*GIVEN DATA*.
-- ==== Sys2Proof/Laws/PerInstr.lean ====
section
/-! SUPPORT. What holds of every instruction as syntax, one lemma for each constructor. -/

namespace Sys2Proof.Laws

-- Proofs one after another: many at once take more memory than a check has.
set_option Elab.async false

open Sys2Proof

namespace RoundTrip

/-- Decoding the words of a well-formed instruction gives it back, whatever follows a one-word instruction (R105 to R114). A row that is a move or an event is no word and is not well-formed. -/
def Statement (i : Instr) : Prop :=
  wellFormed i = true →
    (∃ w, encode i = [w] ∧ ∀ v, decode w v = .ok i) ∨ (∃ w v, encode i = [w, v] ∧ decode w v = .ok i)

theorem loose_scalar {w v : IWord} {op : Nat} (ht : fld w 26 6 ≠ 63) (h : fld w 20 6 = op) (hl : isLongOp op = false) (h2 : op < 16) : decodeLoose w v = looseScalar w := by
  subst h
  simp [decodeLoose, ht, hl, h2]

theorem loose_lane {w v : IWord} {op : Nat} (ht : fld w 26 6 ≠ 63) (h : fld w 20 6 = op) (hl : isLongOp op = false) (h1 : 16 ≤ op) (h2 : op < 32) : decodeLoose w v = looseLane w := by
  subst h
  simp [decodeLoose, ht, hl, h2, Nat.not_lt.mpr h1]

theorem loose_rest {w v : IWord} {op : Nat} (ht : fld w 26 6 ≠ 63) (h : fld w 20 6 = op) (hl : isLongOp op = false) (h1 : 32 ≤ op) : decodeLoose w v = looseRest w := by
  have h2 : ¬ fld w 20 6 < 16 := by omega
  have h3 : ¬ fld w 20 6 < 32 := by omega
  subst h
  simp [decodeLoose, ht, hl, h2, h3]

theorem loose_long {w v : IWord} {i : Instr} {op : Nat} (ht : fld w 26 6 ≠ 63) (h : fld w 20 6 = op) (hl : isLongOp op = true) (hv : fld v 26 6 = 63) (hi : looseLong w v = .ok i) : decodeLoose w v = .ok i := by
  subst h
  simp [decodeLoose, ht, hl, hv, hi]

/-- A row with no words. -/
theorem of_no_word {i : Instr} (he : encode i = []) : Statement i := by
  intro h
  simp [wellFormed, isWord, he] at h

/-- A row of one word. -/
theorem of_word {i : Instr} {w : IWord} (he : encode i = [w]) (hd : wellFormed i = true → fld w 26 6 ≠ 63 → ∀ v, decodeLoose w v = .ok i) : Statement i :=
  fun h => .inl ⟨w, he, fun v => decode_of_loose (hd h (trigger_of_wellFormed he h) v) (.inl he)⟩

/-- A row of two words. -/
theorem of_words {i : Instr} {w v : IWord} (he : encode i = [w, v]) (hd : wellFormed i = true → fld w 26 6 ≠ 63 → decodeLoose w v = .ok i) : Statement i :=
  fun h => .inr ⟨w, v, he, decode_of_loose (hd h (trigger_of_wellFormed he h)) (.inr he)⟩
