@[simp] theorem State.setWordMeta_agenda (s : State) (w : Nat) (m : WordMeta) : (s.setWordMeta w m).agenda = s.agenda := rfl
@[simp] theorem State.setWordMeta_moveNo (s : State) (w : Nat) (m : WordMeta) : (s.setWordMeta w m).moveNo = s.moveNo := rfl
@[simp] theorem State.setWordMeta_cur (s : State) (w : Nat) (m : WordMeta) : (s.setWordMeta w m).cur = s.cur := rfl
@[simp] theorem State.setWordMeta_nextReq (s : State) (w : Nat) (m : WordMeta) : (s.setWordMeta w m).nextReq = s.nextReq := rfl
@[simp] theorem State.setWordMeta_nextTok (s : State) (w : Nat) (m : WordMeta) : (s.setWordMeta w m).nextTok = s.nextTok := rfl
@[simp] theorem State.setWordMeta_tb (s : State) (w : Nat) (m : WordMeta) : (s.setWordMeta w m).tb = s.tb := rfl
@[simp] theorem State.setWordMeta_elems (s : State) (w : Nat) (m : WordMeta) : (s.setWordMeta w m).elems = s.elems := rfl
@[simp] theorem State.setWordMeta_groves (s : State) (w : Nat) (m : WordMeta) : (s.setWordMeta w m).groves = s.groves := rfl
@[simp] theorem State.setWordMeta_mem (s : State) (w : Nat) (m : WordMeta) : (s.setWordMeta w m).mem = s.mem := rfl
@[simp] theorem State.setWordMeta_sectors (s : State) (w : Nat) (m : WordMeta) : (s.setWordMeta w m).sectors = s.sectors := rfl
@[simp] theorem State.setWordMeta_voids (s : State) (w : Nat) (m : WordMeta) : (s.setWordMeta w m).voids = s.voids := rfl
@[simp] theorem State.setWordMeta_waiting (s : State) (w : Nat) (m : WordMeta) : (s.setWordMeta w m).waiting = s.waiting := rfl
@[simp] theorem State.setWordMeta_windows (s : State) (w : Nat) (m : WordMeta) : (s.setWordMeta w m).windows = s.windows := rfl
@[simp] theorem State.setWordMeta_banks (s : State) (w : Nat) (m : WordMeta) : (s.setWordMeta w m).banks = s.banks := rfl
@[simp] theorem State.setWordMeta_fabric (s : State) (w : Nat) (m : WordMeta) : (s.setWordMeta w m).fabric = s.fabric := rfl
@[simp] theorem State.setWordMeta_outst (s : State) (w : Nat) (m : WordMeta) : (s.setWordMeta w m).outst = s.outst := rfl
@[simp] theorem State.setWordMeta_reqs (s : State) (w : Nat) (m : WordMeta) : (s.setWordMeta w m).reqs = s.reqs := rfl
@[simp] theorem State.setWordMeta_ports (s : State) (w : Nat) (m : WordMeta) : (s.setWordMeta w m).ports = s.ports := rfl
@[simp] theorem State.setWordMeta_tasks (s : State) (w : Nat) (m : WordMeta) : (s.setWordMeta w m).tasks = s.tasks := rfl
@[simp] theorem State.setWordMeta_tags (s : State) (w : Nat) (m : WordMeta) : (s.setWordMeta w m).tags = s.tags := rfl
@[simp] theorem State.setWordMeta_ctxs (s : State) (w : Nat) (m : WordMeta) : (s.setWordMeta w m).ctxs = s.ctxs := rfl
@[simp] theorem State.setWordMeta_parts (s : State) (w : Nat) (m : WordMeta) : (s.setWordMeta w m).parts = s.parts := rfl
@[simp] theorem State.setWordMeta_staged (s : State) (w : Nat) (m : WordMeta) : (s.setWordMeta w m).staged = s.staged := rfl
@[simp] theorem State.setWordMeta_serial (s : State) (w : Nat) (m : WordMeta) : (s.setWordMeta w m).serial = s.serial := rfl
@[simp] theorem State.setWordMeta_guardPool (s : State) (w : Nat) (m : WordMeta) : (s.setWordMeta w m).guardPool = s.guardPool := rfl
@[simp] theorem State.setWordMeta_totals (s : State) (w : Nat) (m : WordMeta) : (s.setWordMeta w m).totals = s.totals := rfl
@[simp] theorem State.setWordMeta_stage (s : State) (w : Nat) (m : WordMeta) : (s.setWordMeta w m).stage = s.stage := rfl
@[simp] theorem State.setWordMeta_err (s : State) (w : Nat) (m : WordMeta) : (s.setWordMeta w m).err = s.err := rfl
@[simp] theorem State.setWordMeta_offer (s : State) (w : Nat) (m : WordMeta) : (s.setWordMeta w m).offer = s.offer := rfl
@[simp] theorem State.setWordMeta_ack (s : State) (w : Nat) (m : WordMeta) : (s.setWordMeta w m).ack = s.ack := rfl
@[simp] theorem State.setWordMeta_ackHigh (s : State) (w : Nat) (m : WordMeta) : (s.setWordMeta w m).ackHigh = s.ackHigh := rfl
@[simp] theorem State.setWordMeta_negotiated (s : State) (w : Nat) (m : WordMeta) : (s.setWordMeta w m).negotiated = s.negotiated := rfl
@[simp] theorem State.setWordMeta_moduleNo (s : State) (w : Nat) (m : WordMeta) : (s.setWordMeta w m).moduleNo = s.moduleNo := rfl
@[simp] theorem State.setWordMeta_hops (s : State) (w : Nat) (m : WordMeta) : (s.setWordMeta w m).hops = s.hops := rfl
@[simp] theorem State.setWordMeta_retired (s : State) (w : Nat) (m : WordMeta) : (s.setWordMeta w m).retired = s.retired := rfl
@[simp] theorem State.setWordMeta_eventLog (s : State) (w : Nat) (m : WordMeta) : (s.setWordMeta w m).eventLog = s.eventLog := rfl
@[simp] theorem State.setWordMeta_measures (s : State) (w : Nat) (m : WordMeta) : (s.setWordMeta w m).measures = s.measures := rfl
@[simp] theorem State.setWordMeta_measureLog (s : State) (w : Nat) (m : WordMeta) : (s.setWordMeta w m).measureLog = s.measureLog := rfl
@[simp] theorem State.setWordMeta_aliasKey (s : State) (w : Nat) (m : WordMeta) : (s.setWordMeta w m).aliasKey = s.aliasKey := rfl
@[simp] theorem State.setWordMeta_slotA (s : State) (w : Nat) (m : WordMeta) : (s.setWordMeta w m).slotA = s.slotA := rfl
@[simp] theorem State.setWordMeta_slotB (s : State) (w : Nat) (m : WordMeta) : (s.setWordMeta w m).slotB = s.slotB := rfl
@[simp] theorem State.setWordMeta_fuse (s : State) (w : Nat) (m : WordMeta) : (s.setWordMeta w m).fuse = s.fuse := rfl
@[simp] theorem State.setWordMeta_running (s : State) (w : Nat) (m : WordMeta) : (s.setWordMeta w m).running = s.running := rfl
@[simp] theorem State.setWordMeta_ideKeys (s : State) (w : Nat) (m : WordMeta) : (s.setWordMeta w m).ideKeys = s.ideKeys := rfl
@[simp] theorem State.setWordMeta_sessions (s : State) (w : Nat) (m : WordMeta) : (s.setWordMeta w m).sessions = s.sessions := rfl
@[simp] theorem State.setWordMeta_keys (s : State) (w : Nat) (m : WordMeta) : (s.setWordMeta w m).keys = s.keys := rfl
@[simp] theorem State.setWordMeta_sectorKeys (s : State) (w : Nat) (m : WordMeta) : (s.setWordMeta w m).sectorKeys = s.sectorKeys := rfl
@[simp] theorem State.setWordMeta_badMacs (s : State) (w : Nat) (m : WordMeta) : (s.setWordMeta w m).badMacs = s.badMacs := rfl
@[simp] theorem State.setWordMeta_msix (s : State) (w : Nat) (m : WordMeta) : (s.setWordMeta w m).msix = s.msix := rfl
@[simp] theorem State.setWordMeta_routes (s : State) (w : Nat) (m : WordMeta) : (s.setWordMeta w m).routes = s.routes := rfl
@[simp] theorem State.setWordMeta_hostQueue (s : State) (w : Nat) (m : WordMeta) : (s.setWordMeta w m).hostQueue = s.hostQueue := rfl
@[simp] theorem State.setWordMeta_berovo (s : State) (w : Nat) (m : WordMeta) : (s.setWordMeta w m).berovo = s.berovo := rfl
@[simp] theorem State.setWordMeta_pours (s : State) (w : Nat) (m : WordMeta) : (s.setWordMeta w m).pours = s.pours := rfl
@[simp] theorem State.setWordMeta_outputs (s : State) (w : Nat) (m : WordMeta) : (s.setWordMeta w m).outputs = s.outputs := rfl
@[simp] theorem State.setWordMeta_lateReplies (s : State) (w : Nat) (m : WordMeta) : (s.setWordMeta w m).lateReplies = s.lateReplies := rfl
@[simp] theorem State.setWordMeta_staleRids (s : State) (w : Nat) (m : WordMeta) : (s.setWordMeta w m).staleRids = s.staleRids := rfl
@[simp] theorem State.setWordMeta_branchSince (s : State) (w : Nat) (m : WordMeta) : (s.setWordMeta w m).branchSince = s.branchSince := rfl
@[simp] theorem State.setWordMeta_elem (s : State) (w : Nat) (m : WordMeta) (i : Nat) : (s.setWordMeta w m).elem i = s.elem i := rfl
@[simp] theorem State.setWordMeta_grove (s : State) (w : Nat) (m : WordMeta) (i : Nat) : (s.setWordMeta w m).grove i = s.grove i := rfl
@[simp] theorem State.setWordMeta_task (s : State) (w : Nat) (m : WordMeta) (i : Nat) : (s.setWordMeta w m).task i = s.task i := rfl
@[simp] theorem State.setWordMeta_taskOpt (s : State) (w : Nat) (m : WordMeta) (i : Nat) : (s.setWordMeta w m).task? i = s.task? i := rfl
@[simp] theorem State.setWordMeta_ctx (s : State) (w : Nat) (m : WordMeta) (i : Nat) : (s.setWordMeta w m).ctx i = s.ctx i := rfl
@[simp] theorem State.setWordMeta_part (s : State) (w : Nat) (m : WordMeta) (i : Nat) : (s.setWordMeta w m).part i = s.part i := rfl
@[simp] theorem State.setWordMeta_port (s : State) (w : Nat) (m : WordMeta) (i : Nat) : (s.setWordMeta w m).port i = s.port i := rfl
@[simp] theorem State.setWordMeta_bank (s : State) (w : Nat) (m : WordMeta) (i : Nat) : (s.setWordMeta w m).bank i = s.bank i := rfl
@[simp] theorem State.setWordMeta_window (s : State) (w : Nat) (m : WordMeta) (i : Nat) : (s.setWordMeta w m).window i = s.window i := rfl
@[simp] theorem State.setWordMeta_sector (s : State) (w : Nat) (m : WordMeta) (i : Nat) : (s.setWordMeta w m).sector i = s.sector i := rfl
@[simp] theorem State.setWordMeta_tokens (s : State) (w : Nat) (m : WordMeta) (i : Nat) : (s.setWordMeta w m).tokens i = s.tokens i := rfl
@[simp] theorem State.setWordMeta_reqOpt (s : State) (w : Nat) (m : WordMeta) (i : Nat) : (s.setWordMeta w m).req? i = s.req? i := rfl
@[simp] theorem State.setWordMeta_taskOfGrove (s : State) (w : Nat) (m : WordMeta) (i : Nat) : (s.setWordMeta w m).taskOfGrove i = s.taskOfGrove i := rfl
@[simp] theorem State.setWordMeta_taskOfElem (s : State) (w : Nat) (m : WordMeta) (i : Nat) : (s.setWordMeta w m).taskOfElem i = s.taskOfElem i := rfl
@[simp] theorem State.setWordMeta_partOfGrove (s : State) (w : Nat) (m : WordMeta) (i : Nat) : (s.setWordMeta w m).partOfGrove i = s.partOfGrove i := rfl
@[simp] theorem State.setWordMeta_supervising (s : State) (w : Nat) (m : WordMeta) : (s.setWordMeta w m).supervising = s.supervising := rfl
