-- ==== Sys2Proof/Tests/Slice0.lean ====
section
/-! SUPPORT. Tests: the checks of WellFormed, words written out from the spec's encodings, and for every statement a state that meets its hypotheses, clause by clause. Expected results are worked out from the rules of the spec that each test cites. -/

namespace Sys2Proof.Tests

-- Proofs one after another: many at once take more memory than a check has.
set_option Elab.async false

open Sys2Proof Sys2Proof.Machine Sys2Proof.Claims

/-- A state whose next word is at slot 0 of c(0,0), strand 0, every inbound channel holding one token of payload 8; a task with balance to spare holds grove 0. -/
def atSlot : State := { placeSlot .reset 0 0 with cur := .slot 0 0 0 }

/-- The same with the next word at word 12 of grove 0, at task level. -/
def atWord : State := { placeWord .reset 0 0 false with cur := .word 0 12 }

/-- The same at supervisor level. -/
def atSuper : State := { placeWord .reset 0 0 true with cur := .word 0 12 }

/-- A state with a changed element 0, grove 0 or task 1. -/
def elem0 (s : State) (f : Elem → Elem) : State := s.modElem 0 f
def grove0 (s : State) (f : Grove → Grove) : State := s.modGrove 0 f
def task1 (s : State) (f : Task → Task) : State := s.modTask 1 f

/-- Registers of strand 0 of element 0, from w0 on. -/
def withW (s : State) (l : List Word) : State :=
  elem0 s (fun x => { x with active := x.active.setStrand 0 { x.active.strand 0 with w := ⟨(l ++ List.replicate 16 0).take 16 |>.toArray, by simp⟩ } })

/-- Does an outcome go on to a state with a property? -/
def goes (o : Host.Outcome State Fault Refusal) (p : State → Bool) : Bool :=
  match o with
  | .next t => p t
  | _ => false

/-! ### Well-formedness: an ill-formed term for each check -/

theorem test_wellFormed_accepts : wellFormed (.add 0 1 2 3) = true ∧ wellFormed (.vcmp 0 2 1 2 5 2) = true ∧ wellFormed (.ldg 0 1 2 0 0xFF 1) = true := by decide
theorem test_isWord_refuses : isWord (.boostFallback 1) = false ∧ wellFormed (.boostFallback 1) = false := by decide
theorem test_triggerOk_refuses : triggerOk (.add 63 1 2 3) = false ∧ wellFormed (.add 63 1 2 3) = false := by decide
theorem test_conditionOk_refuses : conditionOk (.cmp 0 6 0 1 2) = false ∧ conditionOk (.cmpi 0 7 0 1 2) = false ∧ wellFormed (.cmp 0 6 0 1 2) = false := by decide
theorem test_detailsOk_refuses : detailsOk (.pswap 0 4) = false ∧ detailsOk (.vaddLong 0 1 2 3 9 0) = false ∧ wellFormed (.pswap 0 4) = false := by decide

/-! ### Words written out in the spec, by family (R105 to R114) -/

theorem test_decode_scalar : decode 0x00B8C2C8 0 = .ok (.cmpi 0 4 3 2 200) ∧
    decode 0x1838E440 0 = .ok (.and 6 35 36 16) ∧
    decode 0x08A84005 0 = .ok (.pset 2 1 1) ∧
    decode 0x147BE608 0 = .ok (.clz 5 47 38) ∧
    decode 0x00E93FFF 0 = .ok (.movi 0 36 0x3FFF) ∧
    decode 0x00F90400 0 = .ok (.movh 0 36 0x400) ∧
    decode 0x00C92408 0 = .ok (.addi 0 36 36 8) := by
  refine ⟨by rfl, by rfl, by rfl, by rfl, by rfl, by rfl, by rfl⟩
theorem test_decode_lanes : decode 0x05086181 0 = .ok (.vaddBf16 1 33 33 32) ∧
    decode 0x01F14600 0xFE4A0380 = .ok (.vcvt 0 5 6 5 7) ∧
    decode 0x01F08108 0xFD2A1000 = .ok (.vcmp 0 2 1 2 5 2) ∧
    decode 0x01F10108 0xFC6A0003 = .ok (.vfma 0 4 1 2 3 5 0) := by
  refine ⟨by rfl, by rfl, by rfl, by rfl⟩
theorem test_decode_channels : decode 0x0A08A003 0 = .ok (.fwd 2 34 32) ∧
    decode 0x12102000 0 = .ok (.toss 4 32) ∧
    decode 0x062A64B6 0 = .ok (.steerP0P3 1 41 36 45 2) ∧
    decode 0x065AE09B 0 = .ok (.selectP4P7 1 43 32 38 3) := by
  refine ⟨by rfl, by rfl, by rfl, by rfl⟩
theorem test_decode_memory : decode 0x0E984000 0 = .ok (.st 3 33 0 0) ∧
    decode 0x1AE42344 0 = .ok (.aadd 6 16 35 17) ∧
    decode 0x0AC02200 0 = .ok (.tfull 2 34) ∧
    decode 0x07000686 0 = .ok (.barWait 1 6 33) ∧
    decode 0x1F00078D 0 = .ok (.barArrive 7 7 35) := by
  refine ⟨by rfl, by rfl, by rfl, by rfl, by rfl⟩
theorem test_decode_streams : decode 0x03802700 0xFC000A20 = .ok (.sbind 0 39 20 0 1 0) ∧
    decode 0x03800002 0xFC000100 = .ok (.sgo 0 2 0 0 0 0 0) ∧
    decode 0x03A28000 0xFC000000 = .ok (.sisect 0 10 0 0 0 0 0) := by
  refine ⟨by rfl, by rfl, by rfl⟩
theorem test_decode_metering : decode 0x03300300 0 = .ok (.refill 0 3) ∧
    decode 0x03301001 0 = .ok (.commit 0 16) ∧
    decode 0x03301002 0 = .ok (.abort 0 16) ∧
    decode 0x03200000 0 = .ok (.chkpt 0 0) := by
  refine ⟨by rfl, by rfl, by rfl, by rfl⟩
theorem test_decode_cells : decode 0x07488090 0 = .ok (.lcld 1 34 0 36) ∧
    decode 0x174041A3 0 = .ok (.lcevRel 5 1 40) ∧
    decode 0x1B58C2A4 0 = .ok (.lcout 6 35 2 41) := by
  refine ⟨by rfl, by rfl, by rfl⟩
theorem test_decode_race : decode 0x0358110A 0 = .ok (.raceK 0 32 17 2) := by rfl
theorem test_decode_planes : decode 0x03600110 0 = .ok (.pload 0 1 4) ∧
    decode 0x0360000D 0 = .ok (.pswap 0 3) ∧
    decode 0x03601042 0 = .ok (.gcall 0 16 16) ∧
    decode 0x03601003 0 = .ok (.gret 0 16) := by
  refine ⟨by rfl, by rfl, by rfl, by rfl⟩
theorem test_decode_control : decode 0x07CFFFFD 0 = .ok (.branch 1 0xFFFFD) ∧
    decode 0x03E00114 0 = .ok (.loopDec 0 0 1) ∧
    decode 0x03E00004 0 = .ok (.halt 0) ∧
    decode 0x03E00508 0 = .ok (.trap 0 5) := by
  refine ⟨by rfl, by rfl, by rfl, by rfl⟩
theorem test_decode_system : decode 0x03E00018 0 = .ok (.sret 0) ∧
    decode 0x03E04501 0 = .ok (.mfsr 0 1 5) ∧
    decode 0x03E04302 0 = .ok (.mtsr 0 1 3) ∧
    decode 0x03100200 0 = .ok (.evset 0 2) ∧
    decode 0x03E00203 0 = .ok (.tlbinv 0 2) ∧
    decode 0x03E10203 0 = .ok (.fltack 0 2) := by
  refine ⟨by rfl, by rfl, by rfl, by rfl, by rfl, by rfl⟩

/-- A word of each format, bit by bit: add t 1, d 0, a 16, b 2 is 000001 000001 000000 010000 000010 00. -/
theorem test_decode_bits : decode 0b00000100000100000001000000001000 0 = .ok (.add 1 0 16 2) ∧ decode 0b00000000111000000100000000000100 0 = .ok (.movi 0 1 4) ∧
    decode 0b00000000101110001100001011001000 0 = .ok (.cmpi 0 4 3 2 200) ∧ decode 0b00000111110011111111111111111101 0 = .ok (.branch 1 0xFFFFD) := by
  refine ⟨by rfl, by rfl, by rfl, by rfl⟩

/-- Unassigned opcodes, minors and empty slots are rejected by name (R108, R111). -/
theorem test_decode_rejects : decode 0xFC000000 0 = .error .continuationFirst ∧ decode 0x00000000 0 = .error .illegalOpcode ∧ decode 0x03700000 0 = .error .illegalOpcode := by
  refine ⟨by rfl, by rfl, by rfl⟩

/-! ### Witnesses: states and operands that meet the hypotheses of the statements -/

theorem witness_EncodeDecodeRoundTrip : wellFormed (.add 0 1 2 3) = true ∧ wellFormed (.smerge 62 1 511 1 15 1 15) = true := by decide

theorem witness_StepRunsTheDecodedInstruction_slot :
    let s : State := { placeSlot .reset 0x00100044 0 with agenda := [.fire 0] }
    let s' : State := { s with agenda := [], moveNo := s.moveNo + 1, tb := laterTime s.tb (Config.freeElapsed s.moveNo), guardPool := s.guardPool - (Config.guardDraw s.moveNo : Int) }
    s.agenda = [.fire 0] ∧ selectSlot s' 0 = some (0, 0) ∧ decode (slotWords s' 0 0).1 (slotWords s' 0 0).2 = .ok (.add 0 0 0 17) ∧
      wordDetail (curKind (.slot 0 0 0)) (slotWords s' 0 0).1 (slotWords s' 0 0).2 = none := by
  refine ⟨rfl, by decide, by rfl, by decide⟩

theorem witness_StepRunsTheDecodedInstruction_sequencer :
    let s : State := placeWord .reset 0x00100044 0 false
    let s' : State := { s with agenda := [], moveNo := s.moveNo + 1, tb := laterTime s.tb (Config.freeElapsed s.moveNo), guardPool := s.guardPool - (Config.guardDraw s.moveNo : Int) }
    s.agenda = [.issue 0] ∧ mayIssue s' 0 = true ∧ guardHolds (s'.grove 0) (fld (imemWord s' 0 (s'.grove 0).pc) 26 6) = true ∧
      decode (imemWord s' 0 (s'.grove 0).pc) (imemWord s' 0 ((s'.grove 0).pc + 1)) = .ok (.add 0 0 0 17) ∧
      wordDetail .seq (imemWord s' 0 (s'.grove 0).pc) (imemWord s' 0 ((s'.grove 0).pc + 1)) = none := by
  refine ⟨rfl, by decide, by decide, by rfl, by decide⟩

theorem witness_StepRunsTheDecodedInstruction_move : isMove (.trapEntry 0) = true ∧ isMove (.tokenHop 0 (.out 0) false) = true := by decide

theorem witness_TwoSourceAndImmediateResults : srcVal atSlot 1 = some 0 ∧ srcVal atSlot 33 = some 8 ∧ issuable atSlot (.add 0 34 1 33) = true ∧
    issuable atSlot (.sub 0 16 33 33) = true ∧ srcVal atWord 47 = some 0 ∧ issuable atWord (.maxu 0 32 47 17) = true := by decide

theorem witness_DivisionResults : issuable atWord (.div 0 1 17 17) = true ∧ valOf atWord 17 ≠ 0 ∧ issuable atWord (.rem 0 1 17 16) = true ∧ valOf atWord 16 = 0 ∧
    (atWord.grove 0).strapen.getLsbD 1 = false ∧ ((grove0 atWord (fun x => { x with strapen := 2 })).grove 0).strapen.getLsbD 1 = true ∧
    issuable (grove0 atWord (fun x => { x with strapen := 2 })) (.div 0 1 17 16) = true ∧ (atWord.grove 0).level = 0 := by decide

/-- A supervisor word with the trap for a zero divisor enabled. -/
theorem witness_DivisionResults_supervisor : issuable (grove0 atSuper (fun x => { x with strapen := 2 })) (.div 0 1 17 16) = true ∧ valOf (grove0 atSuper (fun x => { x with strapen := 2 })) 16 = 0 ∧
    ((grove0 atSuper (fun x => { x with strapen := 2 })).grove 0).strapen.getLsbD 1 = true ∧ ((grove0 atSuper (fun x => { x with strapen := 2 })).grove 0).level ≠ 0 := by decide

/-- The other case of that word by R312: w1 keeps its value, SFLT is set, and the next word follows. -/
theorem test_div_supervisor : goes (exec (.div 0 1 17 16) (grove0 atSuper (fun x => { x with strapen := 2 }))) (fun t => (t.grove 0).sflt && reg (t.grove 0).superBank.w 1 == 0 && (t.grove 0).pc == 13) = true := by decide

theorem witness_BitFieldAndSelectResults : srcVal atSlot 0 = some 0 ∧ srcVal atSlot 33 = some 8 ∧ issuable atSlot (.bfx 0 34 0 33) = true ∧ issuable atSlot (.bfi 0 31 0 33) = true ∧
    issuable atSlot (.bfi 0 15 0 33) = true ∧ issuable atWord (.bfi 0 47 0 17) = true ∧ curKind atSlot.cur ≠ .seq ∧ curKind atWord.cur = .seq := by decide

theorem witness_UnaryResults : srcVal atSlot 33 = some 8 ∧ issuable atSlot (.mov 0 34 33) = true ∧ issuable atSlot (.popc 0 15 33) = true ∧ issuable atWord (.clz 0 47 17) = true := by decide

theorem witness_TwoSourceAndImmediateResults_immediate : srcVal atSlot 33 = some 8 ∧ issuable atSlot (.extend 0 34 33 63) = true ∧ issuable atSlot (.shli 0 1 33 0) = true ∧ issuable atSlot (.addi 0 1 33 0x80) = true ∧
    issuable atSlot (.movi 0 63 0x2000) = true ∧ issuable atSlot (.movh 0 15 0x3FFF) = true ∧ issuable atWord (.movh 0 47 0) = true := by decide

theorem witness_BitFieldAndSelectResults_select : issuable atSlot (.selP0P3 0 34 33 35 3) = true ∧ issuable atSlot (.selP4P7 0 1 33 33 0) = true ∧ srcVal atSlot 33 = some 8 ∧ srcVal atSlot 35 = some 8 := by decide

*INSTRUCTIONS TO FOLLOW*.
Look through the material above and print exactly the lines from the one containing "s.totals := rfl" to the one containing "s.aliasKey := rfl", both included, and nothing more.

*RESPONSE FOR THIS EXERCISE*.
@[simp] theorem State.setWordMeta_totals (s : State) (w : Nat) (m : WordMeta) : (s.setWordMeta w m).totals = s.totals := rfl
@[simp] theorem State.setWordMeta_stage (s : State) (w : Nat) (m : WordMeta) : (s.setWordMeta w m).stage = s.stage := rfl
@[simp] theorem State.setWordMeta_err (s : State) (w : Nat) (m : WordMeta) : (s.setWordMeta w m).err = s.err := rfl
@[simp] theorem State.setWordMeta_offer (s : State) (w : Nat) (m : WordMeta) : (s.setWordMeta w m).offer = s.offer := rfl
@[simp] theorem State.setWordMeta_ack (s : State) (w : Nat) (m : WordMeta) : (s.setWordMeta w m).ack = s.ack := rfl
@[simp] theorem State.setWordMeta_ackHigh (s : State) (w : Nat) (m : WordMeta) : (s.setWordMeta w m).ackHigh = s.ackHigh := rfl
@[simp] theorem State.setWordMeta_negotiated (s : State) (w : Nat) (m : WordMeta) : (s.setWordMeta w m).negotiated = s.negotiated := rfl
@[simp] theorem State.setWordMeta_moduleNo (s : State) (w : Nat) (m : WordMeta) : (s.setWordMeta w m).moduleNo = s.moduleNo := rfl
@[simp] theorem State.setWordMeta_hops (s : State) (w : Nat) (m : WordMeta) : (s.setWordMeta w m).hops = s.hops := rfl
@[simp] theorem State.setWordMeta_retired (s : State) (w : Nat) (m : WordMeta) : (s.setWordMeta w m).retired = s.retired := rfl
@[simp] theorem State.setWordMeta_eventLog (s : State) (w : Nat) (m : WordMeta) : (s.setWordMeta w m).eventLog = s.eventLog := rfl
@[simp] theorem State.setWordMeta_measures (s : State) (w : Nat) (m : WordMeta) : (s.setWordMeta w m).measures = s.measures := rfl
@[simp] theorem State.setWordMeta_measureLog (s : State) (w : Nat) (m : WordMeta) : (s.setWordMeta w m).measureLog = s.measureLog := rfl
@[simp] theorem State.setWordMeta_aliasKey (s : State) (w : Nat) (m : WordMeta) : (s.setWordMeta w m).aliasKey = s.aliasKey := rfl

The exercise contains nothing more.